Topic 2. E. Zamyatin – short story writer.

E. Zamyatin as one of the brightest representatives of small epic genre in literature of the 20th century, a talented experimental writer. Autobiography of a writer. Polytechnic education and its role in the life and work of E. Zamyatin. Passion for the ideas of socialism and direct participation in revolutionary events in Russia.

E. Zamyatin’s appeal to the short story genre at the beginning of the twentieth century. The motif of district Rus' is the main one in his work. The satirical nature of creativity, traditions of N.V. Gogol, M.E. Saltykov-Shchedrin, N.S. Leskov. The northern theme in the writer’s works (stories “Africa”, “North”, “Yola”).

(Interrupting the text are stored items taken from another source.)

-- ==== Sys2Proof/WellFormed.lean ====
section
/-! DEFINITION. Which happenings are well formed: the operands stand in the ranges that the spec gives the thing they name. -/

namespace Sys2Proof

/-- The register writes that R196 and R168 say are ignored: STATUS, every offset from 0x14 on, and NOTIFY with kind 0
(bits 12 and 13). -/
def ignoredWrite (offset value : BitVec 32) : Bool :=
  offset == 0x04#32 || decide (0x14 ≤ offset.toNat) || (offset == 0x10#32 && value.extractLsb' 12 2 == 0#2)

/-- Step slots are numbered 0 to 3 (R48), waiter entries 0 to 31 (R151), and an ignored write is one that R196 ignores.
Every other operand takes every value of its type: a command's parameter bytes are judged when the command is taken (R193),
and frames when they arrive (R195). -/
def wellFormed : Instr → Bool
  | .vote _ _ _ _ _ _ _ => true
  | .voteList _ _ _ _ _ _ => true
  | .withdraw _ _ _ => true
  | .posture _ _ _ => true
  | .renew _ _ => true
  | .query _ _ _ _ _ => true
  | .fence _ _ _ => true
  | .grant _ _ _ _ => true
  | .revoke _ _ _ => true
  | .setDomain _ _ _ _ _ _ => true
  | .clearFault _ _ _ _ => true
  | .clearSafe _ _ => true
  | .releaseHold _ _ _ => true
  | .configResource _ _ _ _ _ => true
  | .sqTail _ _ => true
  | .cqHead _ _ => true
  | .eventHead _ => true
  | .cbAddressLow _ => true
  | .cbAddressHigh _ => true
  | .runSet => true
  | .runClear => true
  | .softReset _ => true
  | .registerWriteIgnored offset value => ignoredWrite offset value
  | .hardwareReset => true
  | .loadHeaderData _ _ => true
  | .loadBodyData _ _ => true
  | .loadBusError _ => true
  | .endOfAlignment => true
  | .endOfStopping => true
  | .allocation => true
  | .linkGrant => true
  | .answer _ => true
  | .responseTimeout => true
  | .settleTimeout slot => decide (slot < 4)
  | .holdExpiry slot => decide (slot < 4)
  | .noticeFrameStart => true
  | .noticeArrival _ => true
  | .noticeTake => true
  | .pollPeriodExpiry => true
  | .leaseExpiry _ => true
  | .deadlineExpiry entry => decide (entry < 32)
  | .intakeGrant => true
  | .fetchData _ => true
  | .fetchBusError => true
  | .queueWriteOutcome _ _ => true
  | .eventWriteOutcome _ _ => true

end Sys2Proof
end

A business trip to England in 1916 and its role in the life and work of E. Zamyatin. Criticism of English bourgeois society and Western rationalism in the spirit of O. Spengler (story “The Fisher of Men”). Passion for modernism.

E. Zamyatin and the revolution of 1917. Educational practice, participation in many cultural projects Soviet Russia. Theoretical works by E. Zamyatin on neorealism and expressionism (“About synthetism”, “I’m afraid”, “New Russian prose”, “On literature, revolution, entropy and other things”). The main thing in the style: emphasized rationalism, geometry of form, distortion of the image, the use of the grotesque, tragic irony: “synthetic image in symbolism, synthesized everyday life, synthesis of fiction and everyday life, experience of artistic and philosophical synthesis” (“New Russian Prose”).

The embodiment of the basic principles of new poetics in his short stories (“Cave”, “Rus”, “Dragon”, “Mamai”, “The Story of the Most Important Thing”, “Yola”, etc.). Interest in science fiction. The influence of H. Wells and A. France on the work of E. Zamyatin. Latest literature about Zamyatin.